In the vacuum of space, there are two sources of radiation that are of concern to space experts. These are the solar wind and the galactic cosmic rays. The sun scatters large amounts of fast-moving ions, mainly protons and helium nuclei, which are a major radioactive problem. On Earth, we are not bothered by this because the strong earth's magnetic field deflects the solar wind and the thick atmosphere completely absorbs the remaining particles. In 2010 it was discovered that even a fairly weak magnet is already able to deflect a fast-moving plasma current, such as the solar wind, for example. The reason is that not only magnets, but also moving particles generate a magnetic field. The magnetic fields repel each other, creating a strong deflecting force on the particles (Maxwell's third equation). All the concerns that space experts had about the solar wind turned out to be unnecessary . Presumably, by applying a reasonably weak magnetic field, an important part of the measured radiation, namely the solar wind, can be switched off quite easily.
Galactic cosmic rays
A bigger concern is the cosmic rays emanating from the rest of the universe, mainly from the Milky Way of which we are a part. Unlike the solar wind, these particles come from all directions. Their magnetic fields therefore cancel each other out, so that the plasma effect will occur very weakly or even not at all.
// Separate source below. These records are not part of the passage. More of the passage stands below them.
/-- A write of bytes clears the read count of its lines (08 R181). -/
def clearCounts (pa n : Nat) (s : State) : State :=
  { s with l2 := s.l2.map (fun e => if pa / 128 ≤ e.1 && e.1 ≤ (pa + n - 1) / 128 then (e.1, 0) else e) }

/-- A write of bytes at L2 (08 R181, R178): its lines are ordinary lines of L2, where the range is cached. -/
def writeL2 (pa n : Nat) (cacheable : Bool) (s : State) : State :=
  (List.range (ceilDiv (pa % 128 + n) 128)).foldl (fun s k =>
    let line := pa / 128 + k
    if (mapFind s.l2 line).isNone && cachedL2 s (line * 128) cacheable then fillL2 line 0 s else s) (clearCounts pa n s)

/-- Lines an L1 holds in one set: 512 sets, the ways that scratchpad does not take (08 R175, R178). The ways of
scratchpad reach to the end of the last range of a resident group: where retired groups have left gaps, the ranges end
beyond 64 KiB x ceil(T / 64 KiB), and what S is then the spec does not say (log 108). -/
def l1Ways (c : Core) : Nat := 8 - ceilDiv (c.groups.foldl (fun n e => max n (e.2.sbase + e.2.ssize)) 0) 65536

/-- An L1 with a line filled; which line of a full set makes room is open (08 R178, log 7). -/
def fillL1 (clock core : Nat) (c : Core) (line : Nat) (x : BitVec 1024) : Core :=
  let same := c.l1.filter (fun e => e.1 % 512 == line % 512)
  let lines := same.map (·.1)
  if l1Ways c == 0 then c
  else if same.length < l1Ways c then { c with l1 := mapSet c.l1 line x }
  else match lines[Config.l1Victim clock core line lines % lines.length]? with
    | some old => { c with l1 := mapSet (mapErase c.l1 old) line x }
    | none => c

/-- An acquire at pod or system scope (10 R226): the core's L1 and the pod-window lines of L2 are dropped. -/
def acquirePod (core : Nat) (s : State) : State :=
  let s := dropL1 core s
  { s with l2 := s.l2.filter (fun e => (peerOf (e.1 * 128)).isNone) }

/-- The acquire that a token's signal meets (10 R235): at pod scope for a signal across the pod, else at device scope. -/
def acquireSignal (core : Nat) (pod : Bool) (s : State) : State := if pod then acquirePod core s else dropL1 core s

/-- Bytes of a line from a byte offset. -/
def lineBytes (x : BitVec 1024) (o n : Nat) : List Byte := natToBytes n (x.toNat / 256 ^ o)

/-- A line with bytes replaced from a byte offset. -/
def lineWrite (x : BitVec 1024) (o : Nat) (bs : List Byte) : BitVec 1024 :=
  let size := 256 ^ bs.length
  BitVec.ofNat 1024 (x.toNat - x.toNat / 256 ^ o % size * 256 ^ o + bytesToNat bs * 256 ^ o)

/-- A store updates the L1 line it hits (08 R178). -/
def updateL1 (core pa : Nat) (bs : List Byte) (s : State) : State :=
  modCore s core (fun c => { c with l1 := mapModify c.l1 (pa / 128) (fun x => lineWrite x (pa % 128) bs) })

/-- Drops the L1 lines of a core that a range touches (08 R178). -/
def dropLines (core pa n : Nat) (s : State) : State :=
  modCore s core (fun c => { c with l1 := c.l1.filter (fun e => !(pa / 128 ≤ e.1 && e.1 ≤ (pa + n - 1) / 128)) })

/-- A load by a core at a physical address: its own version's bytes, else an L1 line, else memory, which fills L1
(08 R178, R181, R182). `cacheable`: the C bit of its page (11 R239); `again`: the instruction has read the line at L2 in
another lane, so that this is no further read of it (08 R181, log 89). -/
def loadPhys (core : Nat) (g : Group) (pa n reads : Nat) (cacheable again : Bool) (s : State) : List Byte × State :=
  let atL2 := cachedL2 s pa cacheable && !again
  if !cachedL1 s core pa then
    let s' := if atL2 then readL2 pa reads s else s
    (physRead s (some g) pa n, s')
  else
    let overlay (l : List Byte) : List Byte :=
      (List.range n).map (fun k => match mapFind g.version (pa + k) with
        | some b => b
        | none => l.getD k 0)
    match mapFind (getCore s core).l1 (pa / 128) with
    | some x => (overlay (lineBytes x (pa % 128) n), s)
    | none =>
      let counted := cachedL2 s pa cacheable && (countedL2 s pa || ((mapFind s.l2 (pa / 128)).isNone && 0 < reads))
      let s' := if atL2 then readL2 pa reads s else s
      let x := BitVec.ofNat 1024 (peek s (pa / 128 * 128) 128)
      let s' := if counted || again then s' else modCore s' core (fun c => fillL1 s.clock core c (pa / 128) x)
      (physRead s (some g) pa n, s')

/-- An ordinary write of a core's lanes: written through, and to the L1 line it hits (08 R178). -/
def storePhys (core pa : Nat) (cacheable : Bool) (bs : List Byte) (s : State) : State :=
  updateL1 core pa bs (writeL2 pa bs.length cacheable (physWrite pa bs s))

/-- A write of an engine, or an atomic, of a core: the line leaves the core's L1 (08 R178). -/
def enginePhys (core pa : Nat) (cacheable : Bool) (bs : List Byte) (s : State) : State :=
  dropLines core pa bs.length (writeL2 pa bs.length cacheable (physWrite pa bs s))

/-! ## What running grids overwrite (16 R353) -/

/-- What stood at some bytes that now change, where nothing is noted yet. -/
def noteOld (mem : Memory) : Nat → List Byte → SMap Byte → SMap Byte
  | _, [], m => m
  | pa, b :: bs, m =>
    let x := memRead mem pa
    noteOld mem (pa + 1) bs (if x == b || (mapFind m pa).isSome then m else mapSet m pa x)

/-- A grid is about to write bytes: a fetch of its context may give what stands there now until it finishes, and then to
the groups that were placed before (16 R353, log 26). -/
def overwrite (core gslot pa : Nat) (bs : List Byte) (s : State) : State :=
  match getGroup s core gslot with
  | none => s
  | some g =>
    let mine (o : Overwrite) : Bool := o.queue == g.queue && o.lslot == g.lslot && o.ctx == g.ctx
    if tierOf pa == .mx then s
    else if s.overwritten.any mine then
      { s with overwritten := s.overwritten.map (fun o => if mine o then { o with old := noteOld s.mem pa bs o.old } else o) }
    else { s with overwritten := s.overwritten ++ [{ queue := g.queue, lslot := g.lslot, ctx := g.ctx, old := noteOld s.mem pa bs [] }] }

/-- What stood at some addresses is forgotten: they have been written from outside. -/
def forgetOld (pa n : Nat) (s : State) : State :=
  let keep (m : SMap Byte) : SMap Byte := m.filter (fun e => e.1 < pa || pa + n ≤ e.1)
  { s with
    overwritten := s.overwritten.map (fun o => { o with old := keep o.old }),
    cores := s.cores.map (fun e => (e.1, { e.2 with groups := e.2.groups.map (fun g => (g.1, { g.2 with oldCode := g.2.oldCode.map keep })) })),
    saved := s.saved.map (fun e => (e.1, { e.2 with groups := e.2.groups.map (fun x =>
      { x with group := { x.group with oldCode := x.group.oldCode.map keep } }) })) }

/-! ## Held versions -/

/-- What a held write of a line may do (08 R182): go on, overflow, or wait for a way. -/
inductive VersionRoom where
  | room | overflow | full
deriving DecidableEq, Repr

/-- The room of a task copy for a line (08 R182): 8 lines of a copy and 16 in all in one set; the version of a saved
copy stays (13 R293). -/
def versionRoom (s : State) (g : Group) (line : Nat) : VersionRoom :=
  let own := versionLines g
  if own.contains line then .room
  else if 8 ≤ (inSetOf line own).length then .overflow
  else if 16 ≤ versionWays s line then .full
  else .room

/-- F of 14 R309. -/
def signMix (z : BitVec 64) : BitVec 64 :=
  let z := (z ^^^ (z >>> 30)) * 0xBF58476D1CE4E5B9#64
  let z := (z ^^^ (z >>> 27)) * 0x94D049BB133111EB#64
  z ^^^ (z >>> 31)

/-- The largest aligned piece of at most 8 bytes at an address (14 R309). -/
def pieceSize (a left : Nat) : Nat :=
  if a % 8 == 0 && 8 ≤ left then 8 else if a % 4 == 0 && 4 ≤ left then 4 else if a % 2 == 0 && 2 ≤ left then 2 else 1

/-- SIGN after a held write of bytes at a virtual address, in at most `fuel` pieces (14 R309). -/
def signWrite : Nat → Nat → List Byte → BitVec 64 → BitVec 64
  | 0, _, _, sign => sign
  | fuel + 1, a, bs, sign =>
    if bs.isEmpty then sign
    else
      let n := pieceSize a bs.length
      let x := b64 (bytesToNat (bs.take n))
      signWrite fuel (a + n) (bs.drop n) (sign + signMix (signMix (b64 (a + n * 2 ^ 52)) ^^^ x))

/-- A version with bytes written. -/
def versionWrite (pa : Nat) : List Byte → SMap Byte → SMap Byte
  | [], v => v
  | b :: bs, v => versionWrite (pa + 1) bs (mapSet v pa b)

/-- A write to an MX alias joins the writes that a commit makes (05 R116, R117). -/
def noteAlias (pa : Nat) (bs : List Byte) (g : Group) : Group :=
  if tierOf pa == .mx then { g with aliasWrites := g.aliasWrites ++ [(pa, bs)] } else g

/-- New version lines take the ways of ordinary lines (08 R182). -/
def versionSpace (core gslot pa n : Nat) (s : State) : State :=
  let own := ((getGroup s core gslot).map versionLines).getD []
  (List.range (ceilDiv (pa % 128 + n) 128)).foldl (fun s k =>
    if own.contains (pa / 128 + k) then s else freeWay (pa / 128 + k) s) s

/-- A held write (10 R231, 08 R182, 14 R309): into the version and the signature of its task copy. -/
def heldWrite (core gslot va pa : Nat) (bs : List Byte) (s : State) : State :=
  modGroup (versionSpace core gslot pa bs.length (clearCounts pa bs.length s)) core gslot (fun g =>
    noteAlias pa bs { g with version := versionWrite pa bs g.version, sign := signWrite bs.length va bs g.sign })

/-- A write that bypasses the version of a held task updates the bytes the version holds as well (10 R232). -/
def bypassVersion (core gslot pa : Nat) (bs : List Byte) (s : State) : State :=
  modGroup s core gslot (fun g =>
    let held (k : Nat) : Bool := (mapFind g.version (pa + k)).isSome
    let g' := { g with version := (List.range bs.length).foldl (fun v k =>
      if held k then mapSet v (pa + k) (bs.getD k 0) else v) g.version }
    if (List.range bs.length).any held then noteAlias pa bs g' else g')

/-- The task copy of a group is bound (14 R306). -/
def bindTask (core gslot : Nat) (s : State) : State :=
  modGroup s core gslot (fun g => if g.held && g.task == .retryable then { g with task := .bound } else g)

/-- The version of a task copy is discarded (08 R183). -/
def discardVersion (core gslot : Nat) (s : State) : State :=
  modGroup s core gslot (fun g => { g with version := [], aliasWrites := [], sign := 0 })

/-- Bytes of a version that commits go to memory and their line to L2, and the base line leaves the core's L1 (08 R183);
what a viral device keeps from going out is not written (14 R314). -/
def commitBytes (core pa : Nat) (bs : List Byte) (s : State) : State :=
  if viralBlocks s pa then s else enginePhys core pa false bs s

/-- The version of a task copy turns into ordinary lines (08 R183, 10 R234), the writes to MX aliases as they were made
(05 R116, R117); its signature returns to 0 (14 R309). A viral device sends none of them out (14 R314). -/
def commitVersion (core gslot : Nat) (s : State) : State :=
  match getGroup s core gslot with
  | none => s
  | some g =>
    let plain := g.version.filter (fun e => tierOf e.1 != .mx && !viralBlocks s e.1)
    let s := plain.foldl (fun s e => commitBytes core e.1 [e.2] (overwrite core gslot e.1 [e.2] s)) (discardVersion core gslot s)
    g.aliasWrites.foldl (fun s w => commitBytes core w.1 w.2 s) s

/-! ## The lanes of one instruction -/

/-- What is left of an instruction's lanes: traps, lanes that reached V = 0, lanes that wait. -/
structure LaneEnd where
  traps : List LaneTrap := []
  pages : Mask := 0
  /-- Why the lanes of `pages` wait, from the first of them. -/
  why : Xlat := .invalid
  va : Nat := 0
  holds : Mask := 0
  /-- Lines that the instruction has read at L2 (08 R181). -/
  read : List Nat := []
  hold : WaitKind := .flag
  obj : Nat := 0
  peer : Option Nat := none
deriving DecidableEq, Repr

/-- A lane traps. -/
def LaneEnd.trap (e : LaneEnd) (lane cause tinfo : Nat) : LaneEnd :=
  { e with traps := e.traps ++ [{ lane := lane, cause := cause, tinfo := tinfo }] }

/-- A lane reaches an entry that is not there. -/
def LaneEnd.page (e : LaneEnd) (lanes : Mask) (va : Nat) (why : Xlat) : LaneEnd :=
  if e.pages == 0 then { e with pages := lanes, va := va, why := why } else { e with pages := e.pages ||| lanes }

/-- A lane waits. -/
def LaneEnd.wait (e : LaneEnd) (lanes : Mask) (kind : WaitKind) (obj : Nat) (peer : Option Nat) : LaneEnd :=
  if e.holds == 0 then { e with holds := lanes, hold := kind, obj := obj, peer := peer }
  else { e with holds := e.holds ||| lanes }

/-- Records the peer lost in `peer.status` (13 R288). -/
def notePeer (core slot d : Nat) (s : State) : State :=
  modGang s core slot (fun g => { g with peerStatus := setField (setField g.peerStatus 31 31 1) 9 0 d })

/-- What keeps the access of some lanes from being made, put into the end of the instruction; a missing page makes its
request (11 R247, R249). -/
def missed (c : Ctx) (lanes : Mask) (lane va src : Nat) (wr : Bool) (r : Reach) (e : LaneEnd) (s : State) :
    LaneEnd × State :=
  match r with
  | .trap k i => (e.trap lane k i, s)
  | .invalid => (e.page lanes va .invalid,
      requestPage c.gang.ctx va c.cur.core src wr false (.gang c.cur.core c.cur.slot c.cur.lane) s)
  | .migrating => (e.page lanes va .migrating, s)
  | .hold peer => (e.wait lanes .flag 0 peer, s)
  | _ => (e, s)

/-- The lanes of the split of a lane whose access is not performed (11 R247), each split's its own (11 R255). -/
def leaveUnfinished (lane : Nat) (left : Mask) (g : Gang) : Gang := modSplit lane (fun sp => { sp with replay := some left }) g

/-- A long-latency access has issued and waits for some of its lanes: its flag is set since its issue (16 R337). -/
def holdOp (c : Ctx) (long : Bool) (g : Gang) : Gang := if long then startOp c (.waiting c.sp.mask) g else g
Galactic cosmic ray 1% consists of very hard X-rays, with energies per photon sufficient to form small atoms. These are forms of electromagnetic radiation and can only be stopped by radiation shields that are meters thick. 1% isn't very much, though. The damage caused by this radiation remains relatively limited.
The remaining 99% consists of electrically charged particles, mainly (90%) protons and (9%) helium nuclei. The rest consists of heavier atomic nuclei. Given a certain magnetic field strength and charge, charged particles in a magnetic field will describe circles with a certain diameter, depending on the ratio between mass times speed divided by charge times field strength.
To be precise:
Interestingly, the number of revolutions per second for these circles is independent of speed. If these circles are far enough from the spaceship, the occupants are safe.
Unfortunately, relativistic effects now throw a spanner in the works. The particles are extremely energy-rich and move almost at the speed of light. This leads to a strong increase in their mass, to be precise with the Lorentz factor γ:
Increased risk of cancer?
According to calculations by , the risk of cancer would increase by approximately 3%. The greatest radiation exposure, approx. 60%, comes from solar wind, which can be blocked by means of a fairly weak magnetic field. Currently, there is about a 3% chance of an astronaut being killed in a space flight, making an astronaut a more dangerous job than, say, a soldier in the US military. In percentage terms, this means that far fewer astronauts will die from diseases of old age such as cancer than normal people.
1. C. Zeitlin et al., Measurements of Energetic Particle Radiation in Transit to Mars on the Mars Science Laboratory, Science, 2013
2. Transcript Science Podcast 31.05.2013
3. C. Zeitlin et al., The Radiation Assessment Detector (RAD) Investigation, Space Scientific Review (2012)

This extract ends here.